Personal information
- Date of birth: 24 November 1979 (age 45)
- Place of birth: Belfast, Northern Ireland
- Height: 5 ft 9 in (1.75 m)
- Position(s): Left back

Youth career
- Crumlin Star

Senior career*
- Years: Team / Apps / (Gls)
- 2000–2001: Cliftonville / 28 / (6)
- 2001–2003: York City / 12 / (0)
- 2003–2011: Linfield / 290 / (41)
- 2011–2013: Glentoran / 20 / (0)
- 2013–2014: Carrick Rangers / 0 / (0)

= Aidan O'Kane =

Northern Irish footballer

Aidan O'Kane (born 24 November 1979 in Belfast, Northern Ireland) is a retired footballer.

While at Cliftonville, he played in the UEFA Intertoto Cup. From his time at York he played against Leeds, Boro, Sheff Wed and Sunderland in friendly games and played in both the FA Cup and League Cup. Before his return to Northern Ireland he spent a short time at Scarborough. At Linfield he played in the UEFA Cup and UEFA Champions League and in three glamour games against Rangers. Honours 3 league titles, 3 CO Antrim Shield, 2 CIS league cup, 1 Setanta Cup, 1 Irish FA Cup and runner up in CIS league cup, North Riding cup and Setanta Cup. He was also voted player of the year on a text vote for season 2005–2006. On 17 May 2011, he signed a 1-year contract with Glentoran.
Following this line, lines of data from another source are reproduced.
/-- Classify a frame that has its ingress stamp (R220 to R230). The first three rows of Table 7.3 look at the outer headers,
which of a VXLAN frame match none (DEDUCED, log 57). A PTP frame reaches the Scaler through the exception path. -/
def Dev.classify (d : Dev) (port : Nat) (f : Frame) : Dev :=
  let die := portDie port
  let b := f.bytes
  if port ∉ d.lanes.up then d
  else
    let p := parseFrame b (d.flag F.BKR_CTRL_VXLAN_EN 0) (d.fld F.BKR_CTRL_VXLAN_PORT 0)
    if p.perr ≠ 0 then d.exception port 1 b p 0 0 0
    else if !p.vxlan ∧ p.etype = 0x8808 then d.count (itBkrDrop die)
    else if !p.vxlan ∧ (p.etype = 0x88F7 ∨ (p.proto = 17 ∧ p.ports ∧ (p.dport = 319 ∨ p.dport = 320))) then
      let r := d.exceptionTake port 4 b p 0 0 0
      if r.1 then r.2.emit (.ptp port f (d.ingressStamp port)) else r.2
    else if !p.vxlan ∧ (p.etype = 0x0806 ∨ p.etype = 0x88CC ∨ p.etype = 0x8809 ∨ (133 ≤ p.icmp ∧ p.icmp ≤ 137)) then
      d.exception port 5 b p 0 0 0
    else if p.roce ∧ p.destQp = 1 then d.exception port 3 b p 0 0 0
    else if p.frag then d.fragment port b p
    else
      let key := p.key b
      let ms := d.lookup die p.ktype key
      let d := if ms.length > 1 then d.setFlag (F.BKR_DIE_STATUS_DUP die.num) 0 true else d
      match ms with
      | e :: _ =>
        let r := entDisp e
        d.policeDecide port b p r.1 r.2 (d.bkrHash 0 key).toNat
      | [] => d.decide port b p .miss (d.bkrHash 0 key).toNat

/-- A frame arrives at a port: the MAC checks it, and it is stamped (R41). While the stamps of the die are withheld the frame
waits for its own (R40). -/
def Dev.frameReceive (d : Dev) (port : Nat) (f : Frame) : Dev :=
  if port ∉ d.lanes.up then d
  else if !f.fcsOk then d.count (0x102 + 8 * port)
  else if f.bytes.length < 60 ∨ f.bytes.length > 9216 then d.count (itMac (portDie port))
  else if d.stampHeld (.io (portDie port)) then
    { d with path := { d.path with unstamped := d.path.unstamped ++ [(port, f)] } }
  else d.classify port f

/-- Frames that waited for their ingress stamp are stamped and classified in the order of arrival, once their die gives
stamps again (R40). -/
def Dev.stampFrames (d : Dev) : Dev :=
  if d.stampHeld (.io .east) then d
  else d.path.unstamped.foldl (fun d e => d.classify e.1 e.2) { d with path := { d.path with unstamped := [] } }

/-! ### PTP frames at the Scaler (R41) -/

/-- A raw frame of firmware enters the raw egress queue of its port, with the priority chosen (R237). -/
def Dev.rawEnqueue (d : Dev) (t : RawTx) : Dev :=
  (d.enqueue (portDie t.port) (65536 + t.port % 16) ⟨t.bytes, t.prio % 8, d.stamp, none, t.req⟩).2

/-- The head frame of an exception queue is dequeued (R237, R239); true when a frame without an uncorrected word came. -/
def Dev.excDequeue (d : Dev) (die : Die) (reason : Nat) (e : BoomEcc) : Bool × Dev :=
  let k := queueKey die (65552 + reason)
  match (d.bq k).head with
  | none => (false, d)
  | some f =>
    let d := (d.modBq k (fun q => { q with frames := dropHead q.frames f })).boomEcc die e
    match e with
    | .dataUe => (false, d)
    | .linkUe lost => (false, d.linkLost die k (f.cells + (d.bq k).cells) lost)
    | _ => (true, d)

/-- PTP_MESSAGE_RECEIVE: the Scaler takes the next PTP frame of a die's exception queue, the servo acts on it, and firmware
sends the frames that it answers with (R41). -/
def Dev.ptpReceive (d : Dev) (die : Die) (e : BoomEcc) (offsetNs : Int) (acts : List ServoAct) (tx : List RawTx) : Dev :=
  let r := d.excDequeue die 4 e
  if r.1 then tx.foldl Dev.rawEnqueue (r.2.ptpMessage offsetNs acts) else r.2

/-! ### The table port (R226, R228) -/

/-- The entry and word that a manager function's BKR_TBL_ADDR names. -/
def Dev.tblAddr (d : Dev) (port : Nat) : Nat × Nat :=
  (d.fld F.BKR_TBL_ADDR_DIE port * 2 ^ 19 + d.fld F.BKR_TBL_ADDR_WAY port * 2 ^ 17 + d.fld F.BKR_TBL_ADDR_INDEX port,
   d.fld F.BKR_TBL_ADDR_WORD port)

/-- Advance WORD, from 15 to 0 within the entry. -/
def Dev.tblNext (d : Dev) (port : Nat) : Dev :=
  d.setFld F.BKR_TBL_ADDR_WORD port ((d.fld F.BKR_TBL_ADDR_WORD port + 1) % 16)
Aidan O'Kane came as a shock when the Glentoran fans heard he had signed, after being a Linfield fan favourite for so many years. Linfield arguably treated the player unfairly after a couple of years of frustration of playing at reserve level O'Kane signed up to Scott Young's Glentoran.

Aidan O'Kane got man of the match on his Glentoran debut against Peter Hutton's Finn Harps, O'Kane played in his left back position.
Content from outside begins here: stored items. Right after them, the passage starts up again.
/-- Fetch the entries posted; a ring with more than depth − 1 posted reads as empty. -/
def Dev.fetchRing (d : Dev) (i : Issuer) (fs : List Fetch) : Dev :=
  let r := d.cmdRing i
  let n := (d.ringTail i + 65536 - r.fetchPos) % 65536
  if !d.ringEn i ∨ n > d.ringDepth i - 1 then d
  else (List.range n).foldl (fun d k => d.fetchEntry i ((r.fetchPos + k) % 65536) (fs.getD k .failed)) d

/-- SQ_TAIL_WRITE: `fs` is what the fetches of the new entries deliver. -/
def Dev.sqTail (d : Dev) (via : Via) (val : W32) (fs : List Fetch) : Dev :=
  match d.viaIssuer via with
  | some (.pf0 p) => ((d.setFld F.SCL_SQ_TAIL_TAIL p (bits val.toNat 0 16)).fetchRing (.pf0 p) fs).pump (.pf0 p) 4096
  | some (.page s) => ((d.setFld F.PG_SQ_TAIL_TAIL s (bits val.toNat 0 16)).fetchRing (.page s) fs).pump (.page s) 4096
  | _ => d.viaLost via

/-- CQ_HEAD_WRITE: held completions and entries go on. -/
def Dev.cqHead (d : Dev) (via : Via) (val : W32) : Dev :=
  match d.viaIssuer via with
  | some (.pf0 p) => ((d.setFld F.SCL_CQ_HEAD_HEAD p (bits val.toNat 0 16)).releaseHeld (.pf0 p) 4096).pump (.pf0 p) 4096
  | some (.page s) => ((d.setFld F.PG_CQ_HEAD_HEAD s (bits val.toNat 0 16)).releaseHeld (.page s) 4096).pump (.page s) 4096
  | _ => d.viaLost via

/-- SQ_ENABLE_WRITE: SQ_CTRL written (R383). EN from 0 to 1 starts both rings at index 0; EN cleared discards what is
owed; LOG2 does not change while EN is 1. -/
def Dev.sqEnable (d : Dev) (via : Via) (val : W32) : Dev :=
  let go := fun (d : Dev) (i : Issuer) (n : Nat) (en log2 vec : Fld) =>
    let was := d.flag en n
    let now := val.getLsbD 0
    let l := bits val.toNat 1 4
    let d := d.setFld vec n (bits val.toNat 16 11)
    let d := if !was then d.setFld log2 n l else if l ≠ d.fld log2 n then d.count itSclDiscard else d
    let d := d.setFlag en n now
    if was != now then d.resetRing i else d
  match d.viaIssuer via with
  | some (.pf0 p) => go d (.pf0 p) p F.SCL_SQ_CTRL_EN F.SCL_SQ_CTRL_LOG2 F.SCL_SQ_CTRL_VECTOR
  | some (.page s) => go d (.page s) s F.PG_SQ_CTRL_EN F.PG_SQ_CTRL_LOG2 F.PG_SQ_CTRL_VECTOR
  | _ => d.viaLost via

/-- The bytes of a mailbox. -/
def Dev.mboxBytes (d : Dev) (p : Nat) : List Byte := ((List.range 16).map (fun i => le 4 (d.fld (F.SCL_MBOX_DATA i) p))).flatten

/-- MBOX_GO: the entry in the mailbox words goes to the lead (R383). -/
def Dev.mboxGo (d : Dev) (p : Nat) : Dev :=
  if (d.viaIssuer (.bar0 p)).isNone ∨ d.flag F.SCL_MBOX_CTRL_GO p then d
  else
    let b := d.mboxBytes p
    let d := d.setFlag F.SCL_MBOX_CTRL_GO p true
    let r := d.cmdRing (.mbox p)
    let f : Fetch := .entry (BitVec.ofNat 16 (fieldAt b 2 2)) (BitVec.ofNat 16 (fieldAt b 4 2)) (BitVec.ofNat 16 (fieldAt b 6 2))
    (d.setCmdRing (.mbox p) { r with waiting := [⟨0, f⟩] }).pump (.mbox p) 1

/-! ### The update agent (R374) -/

/-- A message to the update agent: the sideband serves from HOST_WAIT on, and in BOOT_HOLD (R365, R374). -/
def Dev.pldmRun (d : Dev) (f : Dev → Dev) : Dev := if d.scaler.boot.code ≥ 5 then f d else d

/-- PLDM RequestUpdate. -/
def Dev.pldmRequest (d : Dev) : Dev :=
  let p := d.scaler.pldm
  if p.state = .idle then (d.setPldm { Pldm.init with state := .learn }).pldmSay 0x10 0 1
  else d.pldmSay 0x10 0x81 (PldmState.code p.state)

/-- PLDM PassComponentTable: components 1 to 4, in BOOT_HOLD only 4. -/
def Dev.pldmTable (d : Dev) (comps : List Nat) : Dev :=
  let p := d.scaler.pldm
  let ok := fun n => n == 4 || (1 ≤ n && n ≤ 3 && d.scaler.boot != .hold)
  if p.state = .learn then
    (d.setPldm { p with state := .readyXfer, table := comps.filter ok }).pldmSay 0x13 (if comps.all ok then 0 else 1) 2
  else d.pldmSay 0x13 0x84 (PldmState.code p.state)

/-- PLDM UpdateComponent: the transfer starts, and the device requests the data. -/
def Dev.pldmUpdate (d : Dev) (comp : Nat) : Dev :=
  let p := d.scaler.pldm
  if p.state ≠ .readyXfer then d.pldmSay 0x14 0x84 (PldmState.code p.state)
  else if !p.table.contains comp then d.pldmSay 0x14 1 2
  else ((d.setPldm { p with state := .download, component := comp }).pldmSay 0x14 0 3).pldmSay 0x15 0 3

/-- The response to RequestFirmwareData brings the component (R374): it is staged and checked, VerifyComplete reports the
result, and a configuration image is written to the flash: in BOOT_HOLD to both copies, else to the copy not in use. -/
def Dev.pldmData (d : Dev) (img : FwImage) : Dev :=
  let p := d.scaler.pldm
  if p.state ≠ .download then d
  else
    let d := d.pldmSay 0x16 0 (PldmState.code .verify)
    if img.kind ≠ p.component ∨ (d.checkImage img).isSome ∨ (p.component = 4 ∧ (img.cfg.isNone ∨ d.scaler.flash.isSome)) then
      (d.setPldm { p with state := .readyXfer }).pldmSay 0x17 1 2
    else
      let d := (d.setPldm { p with state := .apply }).pldmSay 0x17 0 5
      if p.component = 4 then
        let hold := d.scaler.boot = .hold
        let toB : Bool := match d.scaler.inUse with
          | some b => !b
          | none => false
        let d := if hold then d else d.stageImage img
        { d with scaler := { d.scaler with flash := some ⟨img.cfg, if hold then false else toB, none, hold⟩ } }
      else (d.stageImage img).pldmApplied true

/-- PLDM ActivateFirmware (R374): a configuration image is booted by a cold reset; other components are activated as by
IMAGE_ACTIVATE (DEDUCED, log 43). -/
def Dev.pldmActivate (d : Dev) : Dev :=
  let p := d.scaler.pldm
  if p.state ≠ .readyXfer ∨ p.applied.isEmpty then d.pldmSay 0x1A 0x84 (PldmState.code p.state)
  else
    let d := (d.setPldm Pldm.init).pldmSay 0x1A 0 0
    if p.applied.contains 4 then d.cold 1
    else p.applied.foldl (fun d k => match tblGet d.scaler.staged k with
      | none => d
      | some g =>
        if d.scaler.activations.any (fun a => a.kind == k) then d
        else
          let a : Activation := ⟨k, g.body, none, [], true⟩
          if d.emergency then { d with scaler := { d.scaler with activations := d.scaler.activations ++ [a] } }
          else d.activationStart a) d

/-- PLDM GetStatus. -/
def Dev.pldmStatus (d : Dev) : Dev := d.pldmSay 0x1B 0 (PldmState.code d.scaler.pldm.state)

end Sys2Proof.Machine
end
Aidan O'Kane made his Glentoran competitive debut against FK Renova at the Oval. Glentoran won the game 2–1 and won 3–2 on penalties. Glentoran created history that night and went through to the second round of the UEFA Europa League. O'Kane is now in his second term with Carrick Rangers. Last season, he picked up all main five awards at the club.